El frío del páramo, y los casi 2.980 m de altitud, hacen de este rincón helado un hogar cálido. Sí, de esos donde la taza de café hecho en chuspa y acompañado de un delicioso pambazo con queso amasado traen muchos recuerdos a la mente. ¡Cómo no!, los sabores y tradiciones solo se las vive una vez por año, pero recogen la verdadera estirpe del ser pastuso.

Lo humano con lo divino son la perfecta combinación de ese conjunto de emociones que salen a flor de piel. La iglesia de San Francisco o más conocida como “la de los padres capuchinos” era el escenario ideal para encontrarse con un mítico personaje alto y delgado que usaba sotana color café. Sus anteojos parecían dos espejos microscópicos por su alta pérdida de la vista, era el padre Luis Basilio. El sacerdote franciscano tenía “buen verbo” como cuentan los de antaño en las calles de la ciudad.

Esa facilidad de palabra, como la del padre Basilio, se resume en una de las celebraciones más emblemáticas de Semana Santa: El descendimiento del Señor Jesús de la Cruz. Una narración que a simple vista parecería que recordara la pasión que vivió un hombre delgado y barbón pero que realmente enmarca el cuadro más doloroso y tradicional que ningún pintor ha logrado; acompañado de un desfile de lugareños de un lugar a otro como muestra de su creencia y su fe religiosa, conocida también como procesión.

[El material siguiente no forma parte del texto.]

-- ==== Sys2Proof/Certificates/Slice0/Obligations.lean ====
section
/-! DEFINITION. The statements for the provers, each from the numbered rules its docstring names. A
voice-class command's statement is about a voice the instance has; what it does on a voice the instance
has not is `AbsentVoiceMakesCommandNop`. `ign` stands for the operand bits a format ignores (R69).
`response := 0` is R67's response, and `out := []` is the model's way to say that the command writes
nothing to OUT (R46, log 5). The conclusions name the whole next state, so each is also the command's
frame. -/

open Sys2Proof Sys2Proof.Machine

/-! ## Encoding, decoding, and the step -/

/-- Every operand of every command survives encoding and decoding (R60 to R66). -/
def Obligations.DecodeOfEncodeIsIdentity : Prop :=
  ∀ i : Instr, i.WellFormed → decode (encode i) = i

/-- No word decodes to a voice-class command on voice 7, which is the global class (R61, R66). -/
def Obligations.DecodedCommandsAreWellFormed : Prop :=
  ∀ w : Word, (decode w).WellFormed

/-- Two words that differ only in ignored bits are the same command (R69). -/
def Obligations.IgnoredBitsDoNotMatter : Prop :=
  ∀ w w' : Word, w &&& usedBits w = w' &&& usedBits w → decode w' = decode w

/-- A reserved word, or a voice-class word for a voice the instance has not, executes as NOP: no state
change, response 0, whatever its operand bits (R177, R68). The fields are read arithmetically here:
`vs` is `w / 2^29` and `op` is `w / 2^24 % 32`. -/
def Obligations.ReservedWordsExecuteAsNop : Prop :=
  ∀ (s : State) (w : Word) (rest : List Word), s.port = w :: rest →
    (w.toNat / 2 ^ 29 ≠ 7 ∧ 22 ≤ w.toNat / 2 ^ 24 % 32)
      ∨ (w.toNat / 2 ^ 29 = 7 ∧ 8 ≤ w.toNat / 2 ^ 24 % 32)
      ∨ (w.toNat / 2 ^ 29 ≠ 7 ∧ s.nvoices ≤ w.toNat / 2 ^ 29) →
    step s = .next { s with port := rest, response := 0, out := [] }

/-- Words written out from the encoding tables (30_encoding.md section 6 and R68). -/
def Obligations.ExampleWordsDecode : Prop :=
  decode 0x02000100#32 = .setbeg 0 0x000100#24 ∧ decode 0x490001AC#32 = .setper 2 428#16 ∧
  decode 0x270000FD#32 = .addvol 1 0xFD#8 ∧ decode 0x0B1001AC#32 = .porta 0 16#8 428#16 ∧
  decode 0x6D0A0214#32 = .envelope 3 10#8 2#8 20#8 ∧ decode 0xE3000000#32 = .tick ∧
  decode 0xE4000006#32 = .render 6#24 ∧ decode 0x04040004#32 = .setlen 0 4#18 ∧
  decode 0xFF123456#32 = .nop

/-- Four bytes are one command word, the opcode byte first (R44, R60). That fewer than four bytes are the
decode error `truncated` is the model's deduction (log 16), not a rule of the spec. -/
def Obligations.CommandBytesAreBigEndian : Prop :=
  (∀ (b0 b1 b2 b3 : Byte) (rest : List Byte), decodeBytes (b0 :: b1 :: b2 :: b3 :: rest) =
    .ok (decode (BitVec.ofNat 32
      (b0.toNat * 2 ^ 24 + b1.toNat * 2 ^ 16 + b2.toNat * 2 ^ 8 + b3.toNat)), rest)) ∧
  ∀ bs : List Byte, bs.length < 4 → decodeBytes bs = .error .truncated

/-- A step takes the next word off the port and executes the command it decodes to; with no word on the
port nothing changes (R10, R66, R197; the port as a list is the model's choice, log 4). -/
def Obligations.StepExecutesTheWordOnThePort : Prop :=
  (∀ (s : State) (w : Word) (rest : List Word), s.port = w :: rest →
    step s = exec (decode w) { s with port := rest }) ∧
  (∀ (s : State) (i : Instr) (rest : List Word), i.WellFormed → s.port = encode i :: rest →
    step s = exec i { s with port := rest }) ∧
  ∀ s : State, s.port = [] → step s = .next s

/-- Every command, and every step, in every state completes with a next state (R180). That a command
leaves `port` alone and a step takes one word off it is the model's choice: the port is a list in the
state (log 4). -/
def Obligations.EveryCommandCompletes : Prop :=
  (∀ (i : Instr) (s : State), ∃ t, exec i s = .next t ∧ t.port = s.port) ∧
  ∀ s : State, ∃ t, step s = .next t ∧ t.port = s.port.tail

/-- A voice-class command whose voice number is not implemented executes as NOP with response 0 (R61,
R80). -/
def Obligations.AbsentVoiceMakesCommandNop : Prop :=
  ∀ (i : Instr) (v : VoiceSel) (s : State), i.voice? = some v → s.nvoices ≤ v.toNat →
    exec i s = .next { s with response := 0, out := [] }

/-! ## Voice enable and sample-window commands (40_voice_dma_sample.md) -/

/-- DMAOFF clears MODE and LOOP_CNT; DMAOFFR does that and `reset_fx` (R81, R90, R92). -/
def Obligations.DmaOffClearsModeAndLoopCount : Prop :=
  ∀ (s : State) (v : VoiceSel) (x : Voice) (ign : BitVec 24), s.voices[v.toNat]? = some x →
    (v ≠ 7 → decode (packWord v 0x11 ign) = .dmaoff v ∧ decode (packWord v 0x00 ign) = .dmaoffr v) ∧
    exec (.dmaoff v) s = .next { s with
      voices := s.voices.set v.toNat
        { x with on := false, committed := false, loopPend := false, loopCnt := 0 }
      response := 0, out := [] } ∧
    exec (.dmaoffr v) s = .next { s with
      voices := s.voices.set v.toNat
        { x with
          on := false, committed := false, loopPend := false, loopCnt := 0
          vibPeriod := 0, vibPhase := 0, vibWidth := 0, vibOffset := 0
          portaRate := 0
          envRate := 0, envReset := 0, envCount := 0, envTarget := 0
          aboDelta := 0, aboReset := 0, aboCount := 0
          curPeriod := x.destPeriod }
      response := 0, out := [] }

/-- RESETFX clears every drive value and puts the period back to its nominal value (R115). -/
def Obligations.ResetFxClearsEveryDriveValue : Prop :=
  ∀ (s : State) (v : VoiceSel) (x : Voice) (ign : BitVec 24), s.voices[v.toNat]? = some x →
    (v ≠ 7 → decode (packWord v 0x0E ign) = .resetfx v) ∧
    exec (.resetfx v) s = .next { s with
      voices := s.voices.set v.toNat
        { x with
          vibPeriod := 0, vibPhase := 0, vibWidth := 0, vibOffset := 0
          portaRate := 0
          envRate := 0, envReset := 0, envCount := 0, envTarget := 0
          aboDelta := 0, aboReset := 0, aboCount := 0
          curPeriod := x.destPeriod }
      response := 0, out := [] }

/-- DMAON makes the voice pending with policy CONTINUE; ONESHOT sets the policy STOP (R82, R88). -/
def Obligations.DmaOnArmsAndOneShotSetsPolicy : Prop :=
  ∀ (s : State) (v : VoiceSel) (x : Voice) (ign : BitVec 24), s.voices[v.toNat]? = some x →
    (v ≠ 7 → decode (packWord v 0x01 ign) = .dmaon v ∧ decode (packWord v 0x10 ign) = .oneshot v) ∧
    exec (.dmaon v) s = .next { s with
      voices := s.voices.set v.toNat { x with on := true, committed := false, loopPolicy := .cont }
      response := 0, out := [] } ∧
    exec (.oneshot v) s = .next { s with
      voices := s.voices.set v.toNat { x with loopPolicy := .stop }
      response := 0, out := [] }

/-- SETBEG writes the committed and the save start and cancels the add-begin oscillator (R83). -/
def Obligations.SetBegWritesBothStarts : Prop :=
  ∀ (s : State) (v : VoiceSel) (x : Voice) (a : Addr), s.voices[v.toNat]? = some x →
    (v ≠ 7 → decode (packWord v 0x02 a) = .setbeg v a) ∧
    exec (.setbeg v a) s = .next { s with
      voices := s.voices.set v.toNat
        { x with curAddr := a, saveAddr := a, aboDelta := 0, aboReset := 0, aboCount := 0 }
      response := 0, out := [] }

/-- ADDBEG adds the signed step to the committed start modulo `2^24` and copies it to the save start;
with NOADDBEG = 1 it is NOP (R84). -/
def Obligations.AddBegWrapsAndObeysNoAddBeg : Prop :=
  ∀ (s : State) (v : VoiceSel) (x : Voice) (d : BitVec 24), s.voices[v.toNat]? = some x →
    (v ≠ 7 → decode (packWord v 0x03 d) = .addbeg v d) ∧
    (s.glob.noAddBeg = false → exec (.addbeg v d) s = .next { s with
      voices := s.voices.set v.toNat
        { x with curAddr := x.curAddr + d, saveAddr := x.curAddr + d }
      response := 0, out := [] }) ∧
    (s.glob.noAddBeg = true → exec (.addbeg v d) s = .next { s with response := 0, out := [] })

/-- SETLEN writes both lengths with the low 18 operand bits; ADDLEN adds the signed step modulo `2^18`
(R85, R86). -/
def Obligations.SetLenAndAddLenWriteBothLengths : Prop :=
  ∀ (s : State) (v : VoiceSel) (x : Voice) (ign : BitVec 6) (n : Len) (d : BitVec 24),
    s.voices[v.toNat]? = some x →
    (v ≠ 7 → decode (packWord v 0x04 (ign ++ n)) = .setlen v n
      ∧ decode (packWord v 0x05 d) = .addlen v d) ∧
    exec (.setlen v n) s = .next { s with
      voices := s.voices.set v.toNat { x with curLen := n, saveLen := n }
      response := 0, out := [] } ∧
    ∃ m : Len, (m.toNat : Int) = ((x.curLen.toNat : Int) + d.toInt) % 2 ^ 18 ∧
      exec (.addlen v d) s = .next { s with
        voices := s.voices.set v.toNat { x with curLen := m, saveLen := m }
        response := 0, out := [] }

/-- SMPLOOP moves the save start by `min(k, SAVE_LEN)` modulo `2^24`, takes as much off the save length,
and makes the committed pair equal to the save pair (R87). -/
def Obligations.SmpLoopShrinksInPlace : Prop :=
  ∀ (s : State) (v : VoiceSel) (x : Voice) (k : BitVec 24), s.voices[v.toNat]? = some x →
    (v ≠ 7 → decode (packWord v 0x0F k) = .smploop v k) ∧
    ∃ (a : Addr) (n : Len),
      a.toNat = (x.saveAddr.toNat + min k.toNat x.saveLen.toNat) % 2 ^ 24 ∧
      n.toNat = x.saveLen.toNat - min k.toNat x.saveLen.toNat ∧
      exec (.smploop v k) s = .next { s with
        voices := s.voices.set v.toNat
          { x with saveAddr := a, saveLen := n, curAddr := a, curLen := n }
        response := 0, out := [] }

/-- LOOPWAIT 0 completes at once; any other count arms the wait (R89). -/
def Obligations.LoopWaitArmsOrCompletes : Prop :=
  ∀ (s : State) (v : VoiceSel) (x : Voice) (ign : BitVec 16) (c : Byte),
    s.voices[v.toNat]? = some x →
    (v ≠ 7 → decode (packWord v 0x06 (ign ++ c)) = .loopwait v c) ∧
    (c = 0 → exec (.loopwait v c) s = .next { s with
      voices := s.voices.set v.toNat { x with loopPend := false, loopCnt := 0, evLoopDone := true }
      response := 0, out := [] }) ∧
    (c ≠ 0 → exec (.loopwait v c) s = .next { s with
      voices := s.voices.set v.toNat { x with loopPend := true, loopCnt := c }
      response := 0, out := [] })

/-! ## Pitch and volume commands (41_pitch_volume.md) -/

/-- SETVOL stores the volume; ADDVOL adds the signed step modulo 256 (R100, R101). -/
def Obligations.SetVolAndAddVolWriteVolume : Prop :=
  ∀ (s : State) (v : VoiceSel) (x : Voice) (ign : BitVec 16) (b : Byte),
    s.voices[v.toNat]? = some x →
    (v ≠ 7 → decode (packWord v 0x07 (ign ++ b)) = .addvol v b
      ∧ decode (packWord v 0x08 (ign ++ b)) = .setvol v b) ∧
    exec (.setvol v b) s = .next { s with
      voices := s.voices.set v.toNat { x with curVol := b }
      response := 0, out := [] } ∧
    exec (.addvol v b) s = .next { s with
      voices := s.voices.set v.toNat { x with curVol := x.curVol + b }
      response := 0, out := [] }

/-- SETPER writes both periods; ADDPER adds the signed step to DEST_PERIOD modulo 65536 and copies it to
CUR_PERIOD (R102, R103). -/
def Obligations.SetPerAndAddPerWriteBothPeriods : Prop :=
  ∀ (s : State) (v : VoiceSel) (x : Voice) (ign : Byte) (p : Half),
    s.voices[v.toNat]? = some x →
    (v ≠ 7 → decode (packWord v 0x09 (ign ++ p)) = .setper v p
      ∧ decode (packWord v 0x0A (ign ++ p)) = .addper v p) ∧
    exec (.setper v p) s = .next { s with
      voices := s.voices.set v.toNat { x with destPeriod := p, curPeriod := p }
      response := 0, out := [] } ∧
    exec (.addper v p) s = .next { s with
      voices := s.voices.set v.toNat
        { x with destPeriod := x.destPeriod + p, curPeriod := x.destPeriod + p }
      response := 0, out := [] }

/-! ## Commands that start effects, and the master volume (42_effect_start.md) -/

/-- PORTA, VIBRATO and ENVELOPE load their drive values and nothing else; the vibrato countdown starts
at half the period (R110, R111, R112). -/
def Obligations.EffectStartsLoadDriveValues : Prop :=
  ∀ (s : State) (v : VoiceSel) (x : Voice) (a b c : Byte) (h : Half),
    s.voices[v.toNat]? = some x →
    (v ≠ 7 → decode (packWord v 0x0B (a ++ h)) = .porta v a h
      ∧ decode (packWord v 0x0C (a ++ b ++ c)) = .vibrato v a c
      ∧ decode (packWord v 0x0D (a ++ b ++ c)) = .envelope v a b c) ∧
    exec (.porta v a h) s = .next { s with
      voices := s.voices.set v.toNat { x with portaRate := a, destPeriod := h }
      response := 0, out := [] } ∧
    (∃ half : Byte, half.toNat = a.toNat / 2 ∧ exec (.vibrato v a c) s = .next { s with
      voices := s.voices.set v.toNat
        { x with vibPeriod := a, vibPhase := half, vibWidth := c, vibOffset := 0 }
      response := 0, out := [] }) ∧
    exec (.envelope v a b c) s = .next { s with
      voices := s.voices.set v.toNat
        { x with envRate := a, envReset := b, envCount := b, envTarget := c }
      response := 0, out := [] }

/-- OSCBEG loads the add-begin oscillator; with NOADDBEG = 1 it is NOP (R116). -/
def Obligations.OscBegLoadsOscillatorOrObeysNoAddBeg : Prop :=
  ∀ (s : State) (v : VoiceSel) (x : Voice) (n : Byte) (d : Half), s.voices[v.toNat]? = some x →
    (v ≠ 7 → decode (packWord v 0x12 (n ++ d)) = .oscbeg v n d) ∧
    (s.glob.noAddBeg = false → exec (.oscbeg v n d) s = .next { s with
      voices := s.voices.set v.toNat { x with aboDelta := d, aboReset := n, aboCount := n }
      response := 0, out := [] }) ∧
    (s.glob.noAddBeg = true → exec (.oscbeg v n d) s = .next { s with response := 0, out := [] })

/-- SETMVOL writes MASTER_VOL and cancels the fade (R120). -/
def Obligations.SetMVolCancelsFade : Prop :=
  ∀ (s : State) (ign : BitVec 16) (b : Byte),
    decode (packWord 7 0x01 (ign ++ b)) = .setmvol b ∧
    exec (.setmvol b) s = .next { s with
      glob := { s.glob with masterVol := b, fadeSlope := 0, fadeCount := 0 }
      response := 0, out := [] }

/-- FADE jumps to its target at once, or loads the ramp with slope -1 or +1 toward it (R121). -/
def Obligations.FadeJumpsOrLoadsRamp : Prop :=
  ∀ (s : State) (ign speed target : Byte),
    decode (packWord 7 0x02 (speed ++ ign ++ target)) = .fade speed target ∧
    (speed = 0 ∨ s.glob.masterVol = target → exec (.fade speed target) s = .next { s with
      glob := { s.glob with
        masterVol := target, fadeSlope := 0, fadeTarget := target, fadeReset := 0, fadeCount := 0 }
      response := 0, out := [] }) ∧
    (speed ≠ 0 → target.toNat < s.glob.masterVol.toNat →
      exec (.fade speed target) s = .next { s with
        glob := { s.glob with
          fadeSlope := -1, fadeTarget := target, fadeReset := speed, fadeCount := speed }
        response := 0, out := [] }) ∧
    (speed ≠ 0 → s.glob.masterVol.toNat < target.toNat →
      exec (.fade speed target) s = .next { s with
        glob := { s.glob with
          fadeSlope := 1, fadeTarget := target, fadeReset := speed, fadeCount := speed }
        response := 0, out := [] })

/-! ## TICK (43_tick.md) -/

/-- TICK runs stages 1 to 4 on every voice, the fade once, then the latch on every voice; nothing else
changes, and the response is 0 (R130). -/
def Obligations.TickRunsThePipeline : Prop :=
  ∀ (s : State) (ign : BitVec 24),
    decode (packWord 7 0x03 ign) = .tick ∧
    exec .tick s = .next { s with
      voices := s.voices.map fun x =>
        (x.vibratoStage.portaStage.envStage.aboStage s.glob.noAddBeg).latch s.params
      glob := s.glob.fadeStage
      response := 0, out := [] }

Las lágrimas que recorrían las mejillas coloradas de los creyentes. Habían velas por doquier, perfumes algo extraños que vivían en el ambiente y aquellas palabras del hombre capuchino, como los conocen a los franciscanos popularmente, que retumbaban en el corazón de los miles de fieles que miraban paso a paso como 29 santos varones, vestidos con terno negro, camisa blanca y alpargates quitaban sus clavos, la corona de espinas y lo depositaban en un sepulcro donde 3 viejecitas lo esperaban con el “Tabú”, el mejor perfume de la época con el cual era limpiado y expuesto a la comunidad.

Pero no todo termina aquí, el dolor debía ser recompensado con el cálido sabor de hogar que empezaba en una pequeña hoguera construida la noche anterior con carbón en el balcón de la casa con vista a la calle principal. Ahí, Doña Luisa preparaba una mezcla que incluía leche pura de vaca, mantequilla y doce granos sancochados la noche anterior; entre ellos destaca el fréjol blanco y la lenteja verde que hacían de este plato algo exquisito. No se quedaba afuera la calabaza cocinada con leche y choclo tierno acompañada con una papa de la tierra, los moros y cristianos (arroz con lenteja y sardina), higos con queso o quesillo, el molo y para cerrar el chocolate de tabla con leche que venía desde la tierra de las flores y las frutas, Ambato.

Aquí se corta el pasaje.